On 20 February 2017, the United Nations declared a famine in Unity and Northern Bahr el Ghazal States of South Sudan and warned that it could spread rapidly without further action. A formal declaration of famine indicates that deaths from hunger had already begun to occur. Assessments indicated that 67% of the population, or about 4.9 million people, urgently required food, agriculture, and nutrition assistance, and at least 100,000 people were estimated to be in imminent danger of death by starvation.

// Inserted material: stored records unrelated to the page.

-- ==== Sys2Proof/Machine/ExecWeigh.lean ====
section
/-! DEFINITION. The meanings of the rows of WeighFx.lean: each row's effect, then what follows every effect. -/

namespace Sys2Proof.Machine

/-- RAW_SAMPLE (R294). -/
def execRawSample (chan : Nat) (plus minus : Int) (overlap : Bool) (s : State) : Out := settle s (rawSampleFx chan plus minus overlap s)

/-- LOADCELL_VIOLATION (R295). -/
def execLoadcellViolation (chan cause land : Nat) (s : State) : Out := settle s (loadcellViolationFx chan cause land s)

/-- LOADCELL_FAULT_CLEARED (R295). -/
def execLoadcellFaultCleared (chan : Nat) (s : State) : Out := settle s (loadcellFaultClearedFx chan s)

/-- MASS_RECORD_PERIOD (R310). -/
def execMassRecordPeriod (chan : Nat) (s : State) : Out := settle s (massRecordPeriodFx chan s)

/-- ZERO_TRACKING_STEP (R300). -/
def execZeroTrackingStep (chan : Nat) (s : State) : Out := settle s (zeroTrackingStepFx chan s)

/-- WEIGH_REQUEST_SETTLED (R303). -/
def execWeighRequestSettled (chan : Nat) (s : State) : Out := settle s (weighRequestSettledFx chan s)

/-- WEIGH_SETTLE_TIMEOUT (R303). -/
def execWeighSettleTimeout (chan : Nat) (s : State) : Out := settle s (weighSettleTimeoutFx chan s)

/-- CYCLE_SETTLE_END (R304). -/
def execCycleSettleEnd (chan : Nat) (s : State) : Out := settle s (cycleSettleEndFx chan s)

/-- STILL_WEIGH (R313). -/
def execStillWeigh (chan : Nat) (s : State) : Out := settle s (stillWeighFx chan s)

/-- WGT_STATUS (R315). -/
def execWgtStatus (r : Req) (s : State) : Out := settle s (wgtStatusFx r s)

/-- WGT_REQUEST (R303). -/
def execWgtRequest (r : Req) (s : State) : Out := settle s (wgtRequestFx r s)

/-- WGT_SIGNAL (R315). -/
def execWgtSignal (r : Req) (s : State) : Out := settle s (wgtSignalFx r s)

/-- WGT_SIGNAL_WINDOW_END (R315). -/
def execWgtSignalWindowEnd (chan : Nat) (sig : SignalWin) (s : State) : Out := settle s (wgtSignalWindowEndFx chan sig s)

end Sys2Proof.Machine
end

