/-- Valve protection (R363, R370, R371, R373, R374, R379, R380). -/
def Obligations.ValveProtectionActs : Prop :=
  (∀ (s : State) (c n : Nat) (ua : Int) (ts : List Nat) (u : State), chanStn s c = some n → (if isProp s n then 3500000 else 10000000) < ua →
    ts = tripsNow s.sys.devTime (chn s c).trips →
    u = note 0x0913 [n, ua] (modChan c
        (fun k => { k with overcurrent := true, trips := ts, retrying := isProp s n }) (tripChan c ua s)) →
    exec (.valveOvercurrent c ua) s =
      .next (settled s (if 3 ≤ ts.length then
        noteFault 0x0914 [n, 1] (modChan c (fun k => { k with latched := true, st := 6, retrying := false }) u) else u))) ∧
  (∀ (s : State) (c : Nat) (ua : Int), 1 ≤ (chn s c).phase → (chn s c).phase ≤ 4 →
    (chn (tripChan c ua s) c).phase = 0 ∧ (chn (tripChan c ua s) c).pulseCut = true ∧
      (coil (tripChan c ua s) c).cut = (coil s c).cut + 1 ∧ (bank (tripChan c ua s) (c / 4)).peakOwner ≠ some c) ∧
  (∀ (s : State) (c : Nat) (ua : Int), (chanStn s c = none ∨ ua ≤ 3500000) →
    exec (.valveOvercurrent c ua) s = .next (settled s s)) ∧
  (∀ (s : State) (b : Nat) (ua : Int) (ts : List Nat) (u : State), b ≤ 2 → 18000000 < ua → ts = tripsNow s.sys.devTime (bank s b).trips →
    u = note 0x0913 [256 + b, ua] (refreshBanks (modBank b (fun k => { k with tripped := true, trips := ts }) s)) →
    exec (.bankOvercurrent b ua) s =
      .next (settled s (if 3 ≤ ts.length then noteFault 0x0914 [256 + b, 1] (modBank b (fun k => { k with latched := true }) u) else u))) ∧
  (∀ (s : State) (b : Nat) (ua : Int), (2 < b ∨ ua ≤ 18000000) → exec (.bankOvercurrent b ua) s = .next (settled s s)) ∧
  (∀ (s : State) (c : Nat), ((bank s (c / 4)).tripped = false ∨ (bank s (c / 4)).latched = true) → (chn s c).retrying = true →
    (chn s c).latched = false →
    exec (.valveRetry c) s =
      .next (settled s (retake c (modChan c (fun k => { k with retrying := false, st := 0 }) s)))) ∧
  (∀ (s : State) (c : Nat) (u : State), (bank s (c / 4)).tripped = true → (bank s (c / 4)).latched = false →
    u = refreshBanks (modBank (c / 4) (fun k => { k with tripped := false }) s) →
    ((chn u c).retrying = false ∨ (chn u c).latched = true) →
    exec (.valveRetry c) s = .next (settled s u)) ∧
  (∀ (s : State) (c : Nat), (bank s (c / 4)).tripped = false → ((chn s c).retrying = false ∨ (chn s c).latched = true) →
    exec (.valveRetry c) s = .next (settled s s)) ∧
  (∀ (s : State) (c n : Nat) (ua : Int), (bank s (c / 4)).closed = true → chanOff s c = true → ua < 50000 →
    ¬ (0 < expectedUa s c ∧ expectedUa s c ≤ 2 * ua) → chanStn s c = some n → (chn s c).openLoad = false →
    exec (.lsLandLow c ua) s =
      .next (settled s (note 0x0915 [n, 0] (modChan c (fun k => { k with openLoad := true }) s)))) ∧
  (∀ (s : State) (c n : Nat) (ua : Int), (bank s (c / 4)).closed = true → chanOff s c = true → 50000 ≤ ua → ua < 200000 →
    ¬ (0 < expectedUa s c ∧ expectedUa s c ≤ 2 * ua) → chanStn s c = some n → (chn s c).leak = false →
    exec (.lsLandLow c ua) s =
      .next (settled s (note 0x091C [n, 1, ua, expectedUa s c] (modChan c (fun k => { k with leak := true }) s)))) ∧
  (∀ (s : State) (c : Nat) (ua : Int), (bank s (c / 4)).closed = true → chanOff s c = true →
    (200000 ≤ ua ∨ (0 < expectedUa s c ∧ expectedUa s c ≤ 2 * ua)) →
    exec (.lsLandLow c ua) s =
      .next (settled s (noteFault 0x0919 [c / 4, c, ua] (refreshBanks (modBank (c / 4) (fun k => { k with latched := true }) s))))) ∧
  (∀ (s : State) (c : Nat) (ua : Int), ((bank s (c / 4)).closed = false ∨ chanOff s c = false ∨
      (ua < 50000 ∧ ¬ (0 < expectedUa s c ∧ expectedUa s c ≤ 2 * ua) ∧ (chn s c).openLoad = true) ∨
      (50000 ≤ ua ∧ ua < 200000 ∧ ¬ (0 < expectedUa s c ∧ expectedUa s c ≤ 2 * ua) ∧ (chn s c).leak = true)) →
    exec (.lsLandLow c ua) s = .next (settled s s)) ∧
  (∀ (s : State) (c : Nat) (ua : Int), (chn s c).leak = true →
    exec (.leakEscalation c ua) s =
      .next (settled s (noteFault 0x0919 [c / 4, c, ua] (refreshBanks (modBank (c / 4) (fun k => { k with latched := true }) s))))) ∧
  (∀ (s : State) (c : Nat) (ua : Int), (chn s c).leak = true →
    exec (.leakCleared c ua) s =
      .next (settled s (note 0x091C [(chanStn s c).getD 0, 2, ua, expectedUa s c] (modChan c (fun k => { k with leak := false }) s)))) ∧
  (∀ (s : State) (c : Nat) (ua : Int), (chn s c).leak = false →
    exec (.leakEscalation c ua) s = .next (settled s s) ∧ exec (.leakCleared c ua) s = .next (settled s s)) ∧
  (∀ (s : State) (c n duty : Nat) (ua goal : Int) (u : State), chanStn s c = some n → u = touchChan c s → 9500 ≤ duty →
    ((chn u c).st = 1 ∨ (chn u c).phase = 4) →
    goal = (if chanIsInj u c then iHold u c else slewed u c u.sys.devTime) → (goal < 100000 ∨ goal ≤ ua * 10) →
    ua * 100 < goal * 98 → (chn u c).headroom = false → chanStn u c = some n →
    exec (.valveHeadroom c ua duty) s =
      .next (settled s (note 0x0912 [n, goal, ua, u.power.vfieldVd / 1000]
        (modChan c (fun k => { k with headroom := true }) (modChan c (fun k => { k with current := ua, duty := duty }) u))))) ∧
  (∀ (s : State) (c n duty : Nat) (ua goal : Int) (u : State), chanStn s c = some n → u = touchChan c s → 9500 ≤ duty →
    ((chn u c).st = 1 ∨ (chn u c).phase = 4) →
    goal = (if chanIsInj u c then iHold u c else slewed u c u.sys.devTime) → 100000 ≤ goal → ua * 10 < goal →
    (chn u c).openLoad = false → chanStn u c = some n →
    exec (.valveHeadroom c ua duty) s =
      .next (settled s (note 0x0915 [n, 1]
        (modChan c (fun k => { k with openLoad := true }) (modChan c (fun k => { k with current := ua, duty := duty }) u))))) ∧
  (∀ (s : State) (c duty : Nat) (ua : Int), duty < 9500 → exec (.valveHeadroom c ua duty) s = .next (settled s s)) ∧
  (∀ (s : State) (c : Nat),
    exec (.headroomCleared c false) s = .next (settled s (modChan c (fun k => { k with headroom := false }) (touchChan c s))) ∧
    exec (.headroomCleared c true) s = .next (settled s (modChan c (fun k => { k with openLoad := false }) (touchChan c s)))) ∧
  (∀ (s : State) (c n : Nat) (ms : Rat) (m : Option CoilMeas) (u : State) (w1 : Rat), u = touchChan c s → chanStn u c = some n →
    w1 = (coil u c).tw + (1 : Rat) / 10 / rf32 (vpart u c) 16 *
      (windingR u c * meanSquare u c ms - ((coil u c).tw - (coil u c).tb) / rf32 (vpart u c) 8) →
    (∀ x ∈ m, x.i ≤ 0 ∨ measures u c = false) →
    exec (.coilModelStep c ms m) s =
      .next (settled s (coilLevels c (modChan c (fun k => { k with heldLong := false }) (modCoil c (fun k =>
        { k with
          tw := w1,
          tb := k.tb + (1 : Rat) / 10 / rf32 (vpart u c) 20 *
            ((w1 - k.tb) / rf32 (vpart u c) 8 - (k.tb - coilAmbient u c) / rf32 (vpart u c) 12) }) u))))) ∧
  (∀ (s : State) (c n : Nat) (ms : Rat) (m : CoilMeas) (u : State) (w1 rr tm : Rat), u = touchChan c s → chanStn u c = some n →
    w1 = (coil u c).tw + (1 : Rat) / 10 / rf32 (vpart u c) 16 *
      (windingR u c * meanSquare u c ms - ((coil u c).tw - (coil u c).tb) / rf32 (vpart u c) 8) →
    0 < m.i → measures u c = true →
    rr = (m.duty * ((u.power.vfieldVd : Rat) / 1000000 - m.bank * m.rHs) - m.i * m.rLs) / m.i →
    tm = 20 + (rr / ((g4 (vpart u c) 0 : Rat) / 1000) - 1) / ((393 : Rat) / 100000) → absRat (tm - w1) < 10 →
    exec (.coilModelStep c ms (some m)) s =
      .next (settled s (coilLevels c (modChan c (fun k => { k with heldLong := false }) (modCoil c (fun k =>
        { k with tw := w1 + (tm - w1) / 5, rMeas := uField 4 (roundRat (rr * 1000)), mismatchSince := none, mismatchSaid := false })
        (modCoil c (fun k =>
          { k with
            tw := w1,
            tb := k.tb + (1 : Rat) / 10 / rf32 (vpart u c) 20 *
              ((w1 - k.tb) / rf32 (vpart u c) 8 - (k.tb - coilAmbient u c) / rf32 (vpart u c) 12) }) u)))))) ∧
  (∀ (s : State) (c : Nat) (ms : Rat) (m : Option CoilMeas), chanStn (touchChan c s) c = none →
    exec (.coilModelStep c ms m) s = .next (settled s (touchChan c s))) ∧
  (∀ (s : State) (c n : Nat) (slots : List Int), chanStn s c = some n → isInj s n = true → g2 (vpart s c) 58 ≠ 0 →
    kinkUsable s c = true → kinkSlot slots (g2 (vpart s c) 56) (g2 (vpart s c) 58) (g2 (vpart s c) 60) = none →
    (chn s c).misses + 1 < g1 (vpart s c) 62 →
    exec (.kinkEvaluation c slots) s =
      .next (settled s (modChan c (fun k => { k with misses := k.misses + 1 }) s))) ∧
  (∀ (s : State) (c n : Nat) (slots : List Int), chanStn s c = some n → isInj s n = true → g2 (vpart s c) 58 ≠ 0 →
    kinkUsable s c = true → kinkSlot slots (g2 (vpart s c) 56) (g2 (vpart s c) 58) (g2 (vpart s c) 60) = none →
    g1 (vpart s c) 62 ≤ (chn s c).misses + 1 → (chn s c).stuck = false →
    exec (.kinkEvaluation c slots) s =
      .next (settled s (note 0x0918 [n, 1, kinkMean (chn s c), (chn s c).kinkRef.getD (Config.freeNat s.fresh)]
        (drawn 1 (modChan c (fun k => { k with misses := k.misses + 1, stuck := true }) s))))) ∧
  (∀ (s : State) (c n k : Nat) (slots : List Int), chanStn s c = some n → isInj s n = true → g2 (vpart s c) 58 ≠ 0 →
    kinkUsable s c = true → kinkSlot slots (g2 (vpart s c) 56) (g2 (vpart s c) 58) (g2 (vpart s c) 60) = some k →
    (chn s c).kinkCount < 63 →
    exec (.kinkEvaluation c slots) s =
      .next (settled s (modChan c (fun x =>
        { x with
          misses := 0, stuck := false, kinks := (k * 10 :: x.kinks).take 64, kinkCount := x.kinkCount + 1,
          kinkSum := x.kinkSum + k * 10, kinkRef := none, kinkLast := k * 10 }) s))) ∧
  (∀ (s : State) (c n : Nat) (slots : List Int), chanStn s c = some n →
    (isInj s n = false ∨ g2 (vpart s c) 58 = 0 ∨ kinkUsable s c = false) →
    exec (.kinkEvaluation c slots) s = .next (settled s s))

An Integrated Food Security Phase Classification (IPC) analysis covering 23 counties found that 14 recorded global acute malnutrition levels of at least 15%. Global acute malnutrition levels above 30% were reported in Leer and Panyijar, while Mayendit recorded a rate of 27.3%. A similarly deteriorating nutrition situation, atypical for the post harvest season, was observed in the Greater Equatoria region, particularly in Greater Central Equatoria.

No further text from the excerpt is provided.